The CRTC1-SIK1 pathway regulates entrainment of the circadian clock

Affiliations

The CRTC1-SIK1 pathway regulates entrainment of the circadian clock

Aarti Jagannath et al. Cell. .

Abstract

Retinal photoreceptors entrain the circadian system to the solar day. This photic resetting involves cAMP response element binding protein (CREB)-mediated upregulation of Per genes within individual cells of the suprachiasmatic nuclei (SCN). Our detailed understanding of this pathway is poor, and it remains unclear why entrainment to a new time zone takes several days. By analyzing the light-regulated transcriptome of the SCN, we have identified a key role for salt inducible kinase 1 (SIK1) and CREB-regulated transcription coactivator 1 (CRTC1) in clock re-setting.

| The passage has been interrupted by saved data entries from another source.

theorem test_w_SlotsAndTheHostLeg :
  (∃ (n : Nat) (w : BitVec 64) (s : State),
    n < 4096 ∧ slotMay s n .arrive w) ∧
  (∃ (n : Nat) (w : BitVec 64) (s : State),
    n < 4096 ∧ slotMay s n .signal w) ∧
  (∃ (n : Nat) (w : BitVec 64) (s : State),
    n < 4096 ∧ slotMay s n .reset w) ∧
  (∃ (n : Nat) (w : BitVec 64) (s : State),
    n < 4096 ∧ slotMay s n .read w) ∧
  (∃ (n : Nat) (w : BitVec 64) (c : Instr × SoOpKind) (s : State),
    c ∈ [(Instr.slotArrive n w, SoOpKind.arrive), (.slotSignal n w, .signal), (.slotReset n w, .reset), (.slotRead n w, .read)] ∧ n < 4096 ∧
    hostLive s = true ∧ fld w 0 2 = soOpCode c.2 ∧ (s.slot n).soid = none) ∧
  (∃ (n : Nat) (w : BitVec 64) (c : Instr × SoOpKind) (s : State),
    c ∈ [(Instr.slotArrive n w, SoOpKind.arrive), (.slotSignal n w, .signal), (.slotReset n w, .reset), (.slotRead n w, .read)] ∧ n < 4096 ∧
    hostLive s = true ∧ fld w 0 2 = soOpCode c.2 ∧ (s.slot n).soid.isSome = true ∧ ((s.slot n).busy = true ∨ s.boot.level.code < 2)) ∧
  (∃ (n : Nat) (w : BitVec 64) (s : State),
    n < 4096 ∧ hostLive s = true ∧ fld w 0 2 = 0 ∧ (s.slot n).soid.isSome = true ∧ (s.slot n).busy = false ∧ 2 ≤ s.boot.level.code ∧
    (fld w 32 32 = 0 ∨ 65535 < fld w 32 32)) ∧
  (∃ (n i : Nat) (st : St) (s : State),
    n < 4096 ∧ (s.slot n).soid = some i ∧ (s.slot n).busy = true ∧ (s.slot n).next = some st ∧ (s.slot n).unmap = false) ∧
  (∃ (n i : Nat) (st : St) (s : State),
    n < 4096 ∧ (s.slot n).soid = some i ∧ (s.slot n).busy = true ∧ (s.slot n).next = some st ∧ (s.slot n).unmap = true) ∧
  (∃ (w : BitVec 64) (s : State),
    hostLive s = true ∧ hostCaneStatus s (fld w 0 6) = .ok) ∧
  (∃ (w : BitVec 64) (s : State),
    hostLive s = true ∧ hostCaneStatus s (fld w 0 6) ≠ .ok) :=
    ⟨⟨4095, 0x100000000, slotS,
      (by decide +kernel), (by unfold slotMay; decide +kernel)⟩,
    ⟨4095, 1, slotS,
      (by decide +kernel), (by unfold slotMay; decide +kernel)⟩,
    ⟨4095, 2, slotS,
      (by decide +kernel), (by unfold slotMay; decide +kernel)⟩,
    ⟨4095, 3, slotS,
      (by decide +kernel), (by unfold slotMay; decide +kernel)⟩,
    ⟨4095, 3, (.slotRead 4095 3, .read), up,
      by decide +kernel⟩,
    ⟨4095, 3, (.slotRead 4095 3, .read), slotS.modSlot 4095 fun x => { x with busy := true },
      by decide +kernel⟩,
    ⟨4095, 0x1000000000000, slotS,
      by decide +kernel⟩,
    ⟨4095, 9, .ok, slotS.modSlot 4095 fun x => { x with busy := true, next := some .ok },
      by decide +kernel⟩,
    ⟨4095, 9, .ok, slotS.modSlot 4095 fun x => { x with busy := true, next := some .ok, unmap := true },
      by decide +kernel⟩,
    ⟨3, upN.modCchan 3 fun c => { c with hostm := true },
      by decide +kernel⟩,
    ⟨3, upN,
      by decide +kernel⟩⟩

theorem test_w_MemoryResponsesReachTheirStep :
  (∃ (port tag : Nat) (_data : BitVec 1024) (r : MemReq) (s : State),
    port < 16 ∧ tag < 256 ∧ tagOf s port tag = some r ∧ r.op = 0) ∧
  (∃ (port tag : Nat) (_data : BitVec 1024) (r : MemReq) (s : State),
    port < 16 ∧ tag < 256 ∧ tagOf s port tag = some r ∧ r.op = 0 ∧ r.abandoned = false) ∧
  (∃ (port tag : Nat) (_data : BitVec 1024) (r : MemReq) (s : State),
    port < 16 ∧ tag < 256 ∧ tagOf s port tag = some r ∧ r.op = 0 ∧ r.abandoned = true ∧ (s.mport port).queue = []) ∧
  (∃ (port tag : Nat) (r : MemReq) (x : Sched) (q : Pass) (st : Step) (y : StepRun) (s : State),
    port < 16 ∧ tag < 256 ∧ tagOf s port tag = some r ∧ r.op = 1 ∧ r.abandoned = false ∧ r.step ≠ finStep ∧
    stepAt s r.sched r.pass r.step = some (x, q, st, y) ∧ needOf y r.chunk = some 1 ∧ st.kind ≠ kCOUNTX) ∧
  (∃ (port tag n : Nat) (r : MemReq) (x : Sched) (q : Pass) (st : Step) (y : StepRun) (s : State),
    port < 16 ∧ tag < 256 ∧ tagOf s port tag = some r ∧ r.op = 1 ∧ r.abandoned = false ∧ r.step ≠ finStep ∧
    stepAt s r.sched r.pass r.step = some (x, q, st, y) ∧ needOf y r.chunk = some (n + 2)) ∧
  (∃ (port tag : Nat) (r : MemReq) (s : State),
    port < 16 ∧ tag < 256 ∧ tagOf s port tag = some r ∧ r.op = 1 ∧ r.abandoned = false ∧ (s.mport port).queue = []) ∧
  (∃ (port tag : Nat) (r : MemReq) (x : Sched) (q : Pass) (st : Step) (y : StepRun) (s : State),
    port < 16 ∧ tag < 256 ∧ tagOf s port tag = some r ∧ r.op = 2 ∧ r.abandoned = false ∧ r.step ≠ finStep ∧
    stepAt s r.sched r.pass r.step = some (x, q, st, y) ∧ st.kind = kNOTE ∧ y.waits = 1) ∧
  (∃ (port tag : Nat) (r : MemReq) (s : State),
    port < 16 ∧ tag < 256 ∧ tagOf s port tag = some r ∧ r.abandoned = false ∧ r.step = finStep ∧ r.op = 1) ∧
  (∃ (port tag : Nat) (r : MemReq) (s : State),
    port < 16 ∧ tag < 256 ∧ tagOf s port tag = some r ∧ r.abandoned = false ∧ r.step = finStep ∧ r.op = 2) :=
    ⟨⟨15, 255, 5, rqm 0, withReq up (rqm 0),
      by decide +kernel⟩,
    ⟨15, 255, 5, rqm 0, withReq (upS [stLoad] [runLoad]) (rqm 0),
      by decide +kernel⟩,
    ⟨15, 255, 5, { rqm 0 with abandoned := true }, withReq up { rqm 0 with abandoned := true },
      by decide +kernel⟩,
    ⟨15, 255, rqm 1, (at0 (withReq (upS [stStore] [runStore]) (rqm 1))).1, (at0 (withReq (upS [stStore] [runStore]) (rqm 1))).2.1,
      (at0 (withReq (upS [stStore] [runStore]) (rqm 1))).2.2.1, (at0 (withReq (upS [stStore] [runStore]) (rqm 1))).2.2.2,
      withReq (upS [stStore] [runStore]) (rqm 1),
      by decide +kernel⟩,
    ⟨15, 255, 0, rqm 1, (at0 (withReq (upS [stStore] [{ runStore with need := [(0, 2)] }]) (rqm 1))).1,
      (at0 (withReq (upS [stStore] [{ runStore with need := [(0, 2)] }]) (rqm 1))).2.1,
      (at0 (withReq (upS [stStore] [{ runStore with need := [(0, 2)] }]) (rqm 1))).2.2.1,
      (at0 (withReq (upS [stStore] [{ runStore with need := [(0, 2)] }]) (rqm 1))).2.2.2,
      withReq (upS [stStore] [{ runStore with need := [(0, 2)] }]) (rqm 1),
      by decide +kernel⟩,
    ⟨15, 255, rqm 1, withReq (upS [stStore] [runStore]) (rqm 1),
      by decide +kernel⟩,
    ⟨15, 255, rqm 2, (at0 (withReq (upS [stNote] [runNote]) (rqm 2))).1, (at0 (withReq (upS [stNote] [runNote]) (rqm 2))).2.1,
      (at0 (withReq (upS [stNote] [runNote]) (rqm 2))).2.2.1, (at0 (withReq (upS [stNote] [runNote]) (rqm 2))).2.2.2,
      withReq (upS [stNote] [runNote]) (rqm 2),
      by decide +kernel⟩,
    ⟨15, 255, { rqm 1 with step := finStep }, withReq (upS [stNote] [over1]) { rqm 1 with step := finStep },
      by decide +kernel⟩,
    ⟨15, 255, { rqm 2 with step := finStep }, withReq (upS [stNote] [over1]) { rqm 2 with step := finStep },
      by decide +kernel⟩⟩

theorem test_w_TriggersStepsAndPasses :
  (∃ (soid k n i : Nat) (lost : Bool) (rest : List (Nat × Nat × Bool)) (x : Sched) (st : Step) (s : State),
    s.sync.trig = (soid, k, lost) :: rest ∧ tabWf none s.mrv.scheds = true ∧ s.sched n = some x ∧ x.steps[i]? = some st ∧ st.tv = true ∧
    st.trig = soid ∧ takesNotice s x i = true ∧ i < x.pend.length) ∧
  (∃ (soid k : Nat) (lost : Bool) (rest : List (Nat × Nat × Bool)) (s : State),
    s.sync.trig = (soid, k, lost) :: rest) ∧
  (∃ (n p i : Nat) (x : Sched) (q : Pass) (st : Step) (y : StepRun) (s : State),
    n < 512 ∧ 0 < i ∧ i < 128 ∧ s.stopped = false ∧ canStart s n p i = true ∧ stepAt s n p i = some (x, q, st, y)) ∧
  (∃ (n p : Nat) (x : Sched) (q : Pass) (st : Step) (y : StepRun) (s : State),
    n < 512 ∧ s.stopped = false ∧ canStart s n p 0 = true ∧ stepAt s n p 0 = some (x, q, st, y) ∧ x.hdr.spp = false) ∧
  (∃ (n p : Nat) (x : Sched) (q : Pass) (st : Step) (y : StepRun) (s : State) (v : Int),
    n < 512 ∧ s.stopped = false ∧ canStart s n p 0 = true ∧ stepAt s n p 0 = some (x, q, st, y) ∧ x.hdr.spp = true ∧
    scaleFor (s.group x.hdr.gid) (passSpcid x p) = some v) ∧
  (∃ (n p : Nat) (x : Sched) (q : Pass) (st : Step) (y : StepRun) (s : State),
    n < 512 ∧ s.stopped = false ∧ canStart s n p 0 = true ∧ stepAt s n p 0 = some (x, q, st, y) ∧ x.hdr.spp = true ∧
    scaleFor (s.group x.hdr.gid) (passSpcid x p) = none) ∧
  (∃ (n p i : Nat) (s : State),
    n < 512 ∧ i < 128 ∧ (s.stopped = true ∨ canStart s n p i = false)) ∧
  (∃ (n : Nat) (x : Sched) (q : Pass) (s : State),
    n < 512 ∧ (admitAll s).stopped = false ∧ (admitAll s).sched n = some x ∧ (x.passes.find? fun z => canStart (admitAll s) n z.p 0) = some q) ∧
  (∃ (n : Nat) (x : Sched) (s : State),
    n < 512 ∧ s.sched n = some x) ∧
  (∃ (n p i : Nat) (x : Sched) (q : Pass) (st : Step) (y : StepRun) (s : State),
    n < 512 ∧ i < 128 ∧ s.stopped = false ∧ stepAt (workSched s n) n p i = some (x, q, st, y) ∧ passLive (workSched s n) x q = true ∧
    stepFinished st y = true ∧ (isEarly ((workSched s n).group x.hdr.gid) = false ∨ i + 1 ≠ q.desc.length)) ∧
  (∃ (n p i : Nat) (x : Sched) (q : Pass) (st : Step) (y : StepRun) (s : State),
    n < 512 ∧ i < 128 ∧ s.stopped = false ∧ stepAt (workSched s n) n p i = some (x, q, st, y) ∧ passLive (workSched s n) x q = true ∧
    stepFinished st y = true ∧ isEarly ((workSched s n).group x.hdr.gid) = true ∧ i + 1 = q.desc.length ∧ q.committed = false) ∧
  (∃ (n p : Nat) (x : Sched) (q : Pass) (s : State),
    n < 512 ∧ s.stopped = false ∧ s.sched n = some x ∧ s.pass n p = some q ∧ passOver s x q = true) :=
    ⟨⟨9, 1, 0, 0, false, [], (at0 (trigS)).1, (at0 (trigS)).2.2.1, trigS,
      by decide +kernel⟩,
    ⟨9, 1, true, [], { upO with sync := { upO.sync with trig := [(9, 1, true)] } },
      by decide +kernel⟩,
    ⟨0, 0, 1, (at0 (upS [stNote, stNote] [{ started := true }, {}])).1, (at0 (upS [stNote, stNote] [{ started := true }, {}])).2.1, stNote,
      {}, upS [stNote, stNote] [{ started := true }, {}],
      by decide +kernel⟩,
    ⟨0, 0, (at0 (upS [stNote] [{}])).1, (at0 (upS [stNote] [{}])).2.1, (at0 (upS [stNote] [{}])).2.2.1, (at0 (upS [stNote] [{}])).2.2.2,
      upS [stNote] [{}],
      by decide +kernel⟩,
    ⟨0, 0, (at0 upV1).1, (at0 upV1).2.1, (at0 upV1).2.2.1, (at0 upV1).2.2.2, upV1, 9,
      by decide +kernel⟩,
    ⟨0, 0, (at0 (upV.modGroup 3 fun g => { g with scaleGone := [5] })).1, (at0 (upV.modGroup 3 fun g => { g with scaleGone := [5] })).2.1,
      (at0 (upV.modGroup 3 fun g => { g with scaleGone := [5] })).2.2.1, (at0 (upV.modGroup 3 fun g => { g with scaleGone := [5] })).2.2.2,
      upV.modGroup 3 fun g => { g with scaleGone := [5] },
      by decide +kernel⟩,
    ⟨0, 0, 0, upS [stNote] [{ started := true }],
      by decide +kernel⟩,
    ⟨0, ((admitAll (upS [stNote] [{}])).sched 0).getD sched0, ((admitAll (upS [stNote] [{}])).pass 0 0).getD (pass1 [] []), upS [stNote] [{}],
      by decide +kernel⟩,
    ⟨0, sched1 [stNote] [{}], { (upS [stNote] [{}]) with tb := 100000 },
      by decide +kernel⟩,
    ⟨0, 0, 0, (at0 (workSched (upS [stStore] [wrote]) 0)).1, (at0 (workSched (upS [stStore] [wrote]) 0)).2.1,
      (at0 (workSched (upS [stStore] [wrote]) 0)).2.2.1, (at0 (workSched (upS [stStore] [wrote]) 0)).2.2.2, upS [stStore] [wrote],
      by decide +kernel⟩,
    ⟨0, 0, 0, (at0 (workSched ((upS [stStore] [wrote]).modGroup 3 fun g => { g with chips := [0, 1], dmode := true }) 0)).1,
      (at0 (workSched ((upS [stStore] [wrote]).modGroup 3 fun g => { g with chips := [0, 1], dmode := true }) 0)).2.1,
      (at0 (workSched ((upS [stStore] [wrote]).modGroup 3 fun g => { g with chips := [0, 1], dmode := true }) 0)).2.2.1,
      (at0 (workSched ((upS [stStore] [wrote]).modGroup 3 fun g => { g with chips := [0, 1], dmode := true }) 0)).2.2.2,
      (upS [stStore] [wrote]).modGroup 3 fun g => { g with chips := [0, 1], dmode := true },
      by decide +kernel⟩,
    ⟨0, 0, (at0 (upS [stStore] [over1])).1, (at0 (upS [stStore] [over1])).2.1, upS [stStore] [over1],
      by decide +kernel⟩⟩

theorem test_w_SlicesTakePieces :
  (∃ (i : Nat) (c : Piece) (s : State),
    i < 16 ∧ s.stopped = false ∧ s.boot.brake = false ∧ freeSlice s i = true ∧ (s.sliceOf i).powered = true ∧ redoPiece s i = none ∧
    (robin s).findSome? (schedPiece s) = some c) ∧
  (∃ (i : Nat) (c : Piece) (k : Nat) (r : List (Piece × Nat)) (s : State),
    i < 16 ∧ s.stopped = false ∧ s.boot.brake = false ∧ freeSlice s i = true ∧ (s.sliceOf i).powered = true ∧
    redoPiece s i = some ((c, k), r)) ∧
  (∃ (i : Nat) (s : State),
    i < 16 ∧ s.stopped = false ∧ s.boot.brake = false ∧ freeSlice s i = true ∧
    (∀ k < 16, freeSlice s k = true → (s.sliceOf k).powered = false ∧ i ≤ k) ∧ pieceWaits s i = true) ∧
  (∃ (i : Nat) (s : State),
    i < 16 ∧ (s.stopped = true ∨ s.boot.brake = true ∨ freeSlice s i = false)) ∧
  (∃ (i : Nat) (c : Piece) (x : Sched) (q : Pass) (st : Step) (y : StepRun) (s : State),
    i < 16 ∧ (s.sliceOf i).piece = some c ∧ stepAt s c.sched c.pass c.step = some (x, q, st, y)) ∧
  (∃ (i : Nat) (c : Piece) (s : State),
    i < 16 ∧ (s.sliceOf i).piece = some c) ∧
  (∃ (i : Nat) (s : State),
    i < 16 ∧ freeSlice s i = true ∧ (s.sliceOf i).lastTake + 10000 ≤ s.tb) ∧
  (∃ (i : Nat) (s : State),
    i < 16 ∧ (freeSlice s i = false ∨ s.tb < (s.sliceOf i).lastTake + 10000)) ∧
  (∃ (i : Nat) (s : State),
    i < 16 ∧ (s.sliceOf i).asked = true) :=
    ⟨⟨15, piece1, upP,
      by decide +kernel⟩,
    ⟨15, piece1, 3, [], { upP with mrv := { upP.mrv with redo := [(piece1, 3)] } },
      by decide +kernel⟩,
    ⟨0, { upP with mrv := { upP.mrv with slices := (List.range 16).map fun k => (k, { powered := false }) } },
      by decide +kernel⟩,
    ⟨15, (upP).modSlice 15 fun x => { x with retired := true },
      by decide +kernel⟩,
    ⟨15, piece1, (at0 ((upP).modSlice 15 fun x => { x with piece := some piece1 })).1,
      (at0 ((upP).modSlice 15 fun x => { x with piece := some piece1 })).2.1,
      (at0 ((upP).modSlice 15 fun x => { x with piece := some piece1 })).2.2.1,
      (at0 ((upP).modSlice 15 fun x => { x with piece := some piece1 })).2.2.2, (upP).modSlice 15 fun x => { x with piece := some piece1 },
      by decide +kernel⟩,
    ⟨15, piece1, (upP).modSlice 15 fun x => { x with piece := some piece1 },
      by decide +kernel⟩,
    ⟨15, { (up) with tb := 10000 },
      by decide +kernel⟩,
    ⟨15, { (up) with tb := 9999 },
      by decide +kernel⟩,
    ⟨15, (up).modSlice 15 fun x => { x with asked := true, powered := false },
      by decide +kernel⟩⟩

theorem test_w_LinkPortsUpAndDown :
  (∃ (p : Nat) (s : State),
    p < 6 ∧ (s.lport p).up = false ∧ (s.lport p).rst = false) ∧
  (∃ (p : Nat) (s : State),
    p < 6 ∧ (s.lport p).up = true) ∧
  (∃ (p : Nat) (vcb : Bool) (h _flit : BitVec 512) (s : State),
    p < 6 ∧ (s.lport p).up = true ∧ ((s.lport p).cls vcb).hd = some h) :=
    ⟨⟨5, up.modLport 5 fun l => { l with rst := false },
      by decide +kernel⟩,
    ⟨5, (up).modLport 5 fun l => { l with up := true, rst := false },
      by decide +kernel⟩,
    ⟨1, false, hd1, 9, landed up,
      by decide +kernel⟩⟩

An entrainment stimulus causes CRTC1 to coactivate CREB, inducing the expression of Per1 and Sik1. SIK1 then inhibits further shifts of the clock by phosphorylation and deactivation of CRTC1. Knockdown of Sik1 within the SCN results in increased behavioral phase shifts and rapid re-entrainment following experimental jet lag. Thus SIK1 provides negative feedback, acting to suppress the effects of light on the clock. This pathway provides a potential target for the regulation of circadian rhythms.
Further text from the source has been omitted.